Pão de Banana Verde e outros saberes.
- Daniela Mendes
- 4 de out.
- 6 min de leitura
Entre a história oral, o conhecimento ancestral e a inovação, uma receita para Neide Rigo é também convite para repensar o que chamamos de comida e cultura.

Convidada pelo Núcleo de Pesquisa Sobre Alimentos e Letras da Universidade Federal de Minas Gerais, o SAL UFMG, a nutricionista Neide Rigo esteve em Tiradentes na celebração dos dez anos do grupo na cidade. Além de festivo, o evento no primeiro dia do mês de outubro foi também uma oportunidade de mergulhar em reflexões sobre a comida, a terra e os vínculos culturais e poéticos que criamos em torno da alimentação.
No palco do Teatro de Bonecos da Companhia de Inventos, Neide começou contando sua história, marcada pela vivência na zona rural. Disse que, ainda menina, ao visitar o sítio dos avós, assim que chegava não corria para dentro da casa, mas para o quintal. Queria primeiro saber quais ervas haviam brotado e procurar os frutos ofertados pelo campo.
Esse gesto simples, repetido tantas vezes, foi o início de uma curiosidade que a acompanharia por toda a vida e a conduziria mais tarde à escrita e à pesquisa sobre alimentos pouco conhecidos. Aqueles que quase ninguém vê, mas que sustentam tradições inteiras.

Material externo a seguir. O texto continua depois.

/-- Playing from one place of a CRC to another leaves `E.ERRV`. -/
theorem ArrivesCrc.errV_eq {op : Op} {s t : State} {es : List Event} {k : Nat} {q q' : CrcPoint}
    (h : ArrivesCrc op s es q' t) (hs : s.seq = .run op k (.crc q)) {as : List Answer} (hg : tapeGives as es = true) :
    t.errV = s.errV := by
  have hstart : ErrorStandsInCrc op s.errV s := by
    intro op' k' p hs'
    rw [hs] at hs'
    cases hs'
    exact ⟨.inl rfl, fun _ _ _ => rfl⟩
  have hend : ErrorStandsInCrc op s.errV (drive as s) :=
    drive_induction (fun u a hrun hu => hu.tick hrun a) (fun u as hu => hu) as s hstart
  rw [← List.append_nil as, h.plays.run as [] hg, drive_nil] at hend
  obtain ⟨k', ht⟩ := h.place
  exact (hend op k' _ ht).2 rfl q' rfl

/-! ## The trace up to the result bytes (R260 to R266) -/

/-- The transactions of `calculateCRC` before its result is read. -/
def crcPolledTrace (c : Config) (payload : List Byte) (irq lvl : Byte) (polls : List Byte) : List Event :=
  clearBitsTrace c.reg.divIrq irq c.bit.crcIRq ++
  setBitsTrace c.reg.fifoLevel lvl c.bit.flushBuffer ++
  payload.map (.write c.reg.fifoData) ++
  [.write c.reg.command (c.cmd.code .calcCrc)] ++
  polls.map (.read c.reg.divIrq)

theorem crcTrace_eq (c : Config) (payload : List Byte) (irq lvl : Byte) (polls : List Byte) (lo hi : Byte) :
    crcTrace c payload irq lvl polls lo hi =
      crcPolledTrace c payload irq lvl polls ++ [.read c.reg.crcResultL lo, .read c.reg.crcResultM hi] := rfl

@[simp] theorem length_crcTrace (c : Config) (payload : List Byte) (irq lvl : Byte) (polls : List Byte) (lo hi : Byte) :
    (crcTrace c payload irq lvl polls lo hi).length = 7 + payload.length + polls.length := by
  simp only [crcTrace, clearBitsTrace, setBitsTrace, List.length_append, List.length_map, List.length_cons,
    List.length_nil]
  omega

section
variable {op : Op} {k : Nat} {s : State}

/-- Clear, flush, payload, start and polls lead to the result registers, whichever way the poll leaves (R268). -/
theorem arrivesCrc_result (hs : s.seq = .run op k (.crc .clearRead)) (hlen : s.txLen.toNat ≤ 64) {quiet : List Byte}
    {last : Byte} (hpoll : CrcPollLeaves s.cfg quiet last) (irq lvl : Byte) :
    ∃ t, ArrivesCrc op s (crcPolledTrace s.cfg (firstBytes s.txBuf s.txLen.toNat) irq lvl (quiet ++ [last]))
      .resultL t := by
  obtain ⟨hquiet, hbudget, hlast⟩ := hpoll
  obtain ⟨t1, h1⟩ := arrivesCrc_clear hs irq
  obtain ⟨k1, hs1⟩ := h1.place
  obtain ⟨hbuf, hl⟩ := sameTx_of_steady h1.steady
  obtain ⟨t2, h2⟩ := arrivesCrc_payload hs1 (hl ▸ hlen) lvl
  rw [hbuf, hl, cfg_of_steady h1.steady] at h2
  have h12 := h1.trans h2
  obtain ⟨k2, hs2⟩ := h12.place
  obtain ⟨t3, h3, hcnt⟩ := arrivesCrc_start hs2
  rw [cfg_of_steady h12.steady] at h3 hcnt
  have h13 := h12.trans h3
  obtain ⟨k3, hs3⟩ := h13.place
  have hc := cfg_of_steady h13.steady
  obtain ⟨t, h4⟩ := arrivesCrc_poll quiet (last := last) hs3 (hc ▸ hquiet) (hcnt ▸ hbudget)
    (by rw [hcnt, hc]; exact hlast)
  rw [hc] at h4
  exact ⟨t, by simpa only [crcPolledTrace, List.append_assoc] using h13.trans h4⟩

/-! ## The result bytes (R267, R270) -/

/-- A frame that fits the FIFO goes into the exchange (R224). -/
theorem enterRun_of_fits (h : s.txLen.toNat ≤ 64) (k : Nat) : enterRun s op k = s.goto op k (.run .enable) :=
  if_neg (by rw [Config.fifoSize]; omega)

/-- The second byte read closes the frame, and the exchange is entered. -/
theorem plays_appendCrc (hs : s.seq = .run op k (.crc .resultM)) (hlen : s.txLen.toNat ≤ 62) (hi : Byte) :
    Plays s [.read s.cfg.reg.crcResultM hi]
      ((State.appendCrc { s.record (.read s.cfg.reg.crcResultM) hi with crc := putBytes s.crc 1 [hi] }).goto op (k + 1)
        (.run .enable)) := by
  rw [← enterRun_of_fits (by rw [State.appendCrc_txLen, State.record_txLen]; bv_omega)]
  exact plays_read hs rfl hi

/-- The two bytes read stand in `E.CRC` and behind the payload, and no other register changes. -/
theorem plays_crcAppend (hs : s.seq = .run op k (.crc .resultL)) (hlen : s.txLen.toNat ≤ 62) (lo hi : Byte) :
    ∃ (t : State) (k' : Nat), Plays s [.read s.cfg.reg.crcResultL lo, .read s.cfg.reg.crcResultM hi]
        (t.goto op k' (.run .enable)) ∧
      t.registers = (State.appendCrc { s with crc := #v[lo, hi] }).registers := by
  have hlo := plays_read hs (a := s.cfg.reg.crcResultL) rfl lo
  have hhi := plays_appendCrc (op := op) (k := k + 1)
    (s := State.goto { s.record (.read s.cfg.reg.crcResultL) lo with crc := putBytes s.crc 0 [lo] } op (k + 1)
      (.crc .resultM)) rfl hlen hi
  refine ⟨_, _, hlo.trans hhi, ?_⟩
  rw [← putBytes_crc s.crc lo hi]
  rfl

end

/-- Settles O39: the poll is left to the result registers, whose bytes are read and appended. -/
theorem crcIsReadAndAppendedHoweverThePollLeaves : Obligations.CrcIsReadAndAppendedHoweverThePollLeaves := by
  intro s op k irq lvl0 last lo hi quiet as rest hs hlen hpoll es hg
  obtain ⟨u, hpolled⟩ := arrivesCrc_result hs (by omega) hpoll irq lvl0
  have hcut : es = crcPolledTrace .. ++ _ := crcTrace_eq ..
  obtain ⟨as', -, -, hg', -⟩ := tapeGives_append (hcut ▸ hg)
  have herr : u.errV = s.errV := hpolled.errV_eq hs hg'
  obtain ⟨htxBuf, htxLen⟩ := sameTx_of_steady hpolled.steady
  obtain ⟨k1, hs1⟩ := hpolled.place
  obtain ⟨t, k', hresult, ht⟩ := plays_crcAppend hs1 (htxLen ▸ hlen) lo hi
  rw [cfg_of_steady hpolled.steady] at hresult
  have hall : Plays s es (t.goto op k' (.run .enable)) := hpolled.plays.trans hresult
  obtain rfl : k' = k + es.length := hall.atIndex hs hg op k' _ rfl
  have htBuf : t.txBuf = putBytes s.txBuf s.txLen.toNat [lo, hi] := by
    rw [← htxBuf, ← htxLen]
    exact (congrArg State.txBuf ht :)
  have htLen : t.txLen = s.txLen + 2 := htxLen ▸ (congrArg State.txLen ht :)
  refine ⟨t, hall.run as rest hg, hall.trace, ?length, (congrArg State.crc ht :), ?txLen, ?frame, ?beyond,
    (congrArg State.status ht :).trans (congrArg State.status hpolled.steady :),
    (congrArg State.rxBuf ht :).trans (congrArg State.rxBuf hpolled.steady :),
    (congrArg State.rxLen ht :).trans (congrArg State.rxLen hpolled.steady :),
    (congrArg State.rxBits ht :).trans (congrArg State.rxBits hpolled.steady :), (congrArg State.errV ht :).trans herr⟩
  case length =>
    rw [length_crcTrace, length_firstBytes, List.length_append, List.length_singleton]
    omega
  case txLen =>
    rw [htLen]
    bv_omega
  case frame =>
    rw [htBuf]
    exact firstBytes_append _ _ [lo, hi] (by simp; omega)
  case beyond =>
    intro j hj
    rw [htBuf, byteAt_putBytes _ _ _ _ (by simp; omega), if_neg (by simp; omega)]

end Sys2Proof.Machine
end

section
/-! PROOF. A failing transaction is the last one of its operation (R27, R74, R290, R300). -/

namespace Sys2Proof.Machine

/-! ## Taking the bus error -/

/-- What is known of the register space outside the failing address stays known (R74, U11). -/
theorem takeBusError_written (s : State) (r : Request) {b : Byte} (h : b ≠ r.addr) :
    (s.takeBusError r).written b = s.written b :=
  Request.failEffect_other _ _ fun e => h (BitVec.eq_of_toNat_eq e)

/-- A step whose answer is a failure takes the bus error of the place's transaction, and the operation's key is forgotten. -/
theorem step_failed {s : State} {op : Op} {k : Nat} {p : Point} {rest : List Answer} (hs : s.seq = .run op k p)
    (ha : s.answers = .failed :: rest) (hr : s.resetLine = false) (hi : s.inbox = []) :
    step s = .next (((s.withTape rest).takeBusError (request s op p)).releaseKey op) := by
  rw [step_deliver hr hi ((running_iff s).2 ⟨op, k, p, hs⟩) ha, tick_failed (by exact hs), request_withTape]

/-! ## Forgetting the key -/

section
variable (s : State) (op : Op)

Hoje, reconhecida como uma das principais vozes no pensamento da comida vegetal, Neide se tornou também uma das maiores divulgadoras das Plantas Alimentícias Não Convencionais, as PANCs. O nome foi dado pelo botânico Valdely Kinupp e pela nutricionista Irany Arteche para plantas resistentes, que brotam em quintais, hortas e vias públicas, sem depender de cuidados sofisticados, sobrevivendo à estiagem e às variações do clima.
Se para alguns estas plantas são apenas matinhos, para estudiosos são o alimento de futuro. Neide lembrou que, enquanto 90% da alimentação mundial se apoia em apenas 20 espécies, o mundo já catalogou cerca de 35 mil plantas comestíveis. E o Brasil, sozinho, abriga 10% dessa imensa biodiversidade.
Para ela, as PANCs não são apenas a promessa de um cardápio mais variado e saudável, mas um recurso estratégico para enfrentar as mudanças climáticas. É por isso que insiste em vê-las incluídas nas hortas urbanas, nas cozinhas comunitárias e até nas merendas escolares.
Ela também compartilhou experiências de suas viagens às comunidades originárias pelo Brasil. Ali, testemunhou a perda de variedades tradicionais, como o cará e a mandioca, pressionadas pelo desmatamento, pela monocultura, pelas alterações do clima e até por ataques de animais.
Falou de como instrumentos antigos, usados na produção de farinha, se perdem junto com o costume. Mas mostrou também o lado da reinvenção: a banana verde, o jatobá e o cajuzinho virando pães e biscoitos, adaptados ao cotidiano das aldeias.
Para ela, preservar a biodiversidade é preservar também a cultura, porque a comida não é só nutrição, é também gesto, ritual e memória. Quando uma planta desaparece, leva consigo um modo de preparo, uma palavra, uma história de família.
Ao longo da conversa, Neide reforçou que o futuro da alimentação depende dessa recuperação do fio que liga cultura, território e biodiversidade.
No dia seguinte, ao sair pelas ruas de Tiradentes com os participantes de sua oficina, mostrou que a abundância está mais perto do que se imagina. Nas frestas das calçadas, nas praças e nos quintais crescem temperos e vegetais que muitos ignoram, mas que fazem parte da nossa herança alimentar. A cada parada, ela revelava um cheiro, um uso, uma lembrança, um tempero.
Para a Revista Mana, Neide deixou como presente uma receita de Pão de Banana Verde e a inspiração para pensarmos a mesa como espaço de diversidade, saúde e também de afetos.
Revista Mana: Queria saber um pouco da sua relação pessoal com o alimento. Como começou seu interesse?
Neide Rigo: Eu venho de uma família de agricultores, mas fui criada na cidade grande. Meus pais tiveram cinco filhos em São Paulo e depois voltaram para a roça. A gente ficou aqui, mas com alma caipira. Passávamos as férias no sítio dos meus avós. Desde muito nova eu me interessava por plantas comestíveis. Chegava correndo para a roça, para ver os matinhos que nasciam e aprender com meu pai, minha avó, minha mãe.
Na periferia de São Paulo, onde cresci, havia muitos migrantes de várias partes do Brasil. Eu sempre ia às cozinhas das vizinhas para ver o que elas traziam de suas terras: farinhas, castanha de caju, feijão-de-corda, rapadura, manteiga de garrafa. Sempre fui muito curiosa sobre o que havia para comer, de onde vinha, como era preparado. Começou assim, e depois só aumentou.
Revista Mana: E como foi esse pulo do interesse pessoal para se tornar uma referência na culinária?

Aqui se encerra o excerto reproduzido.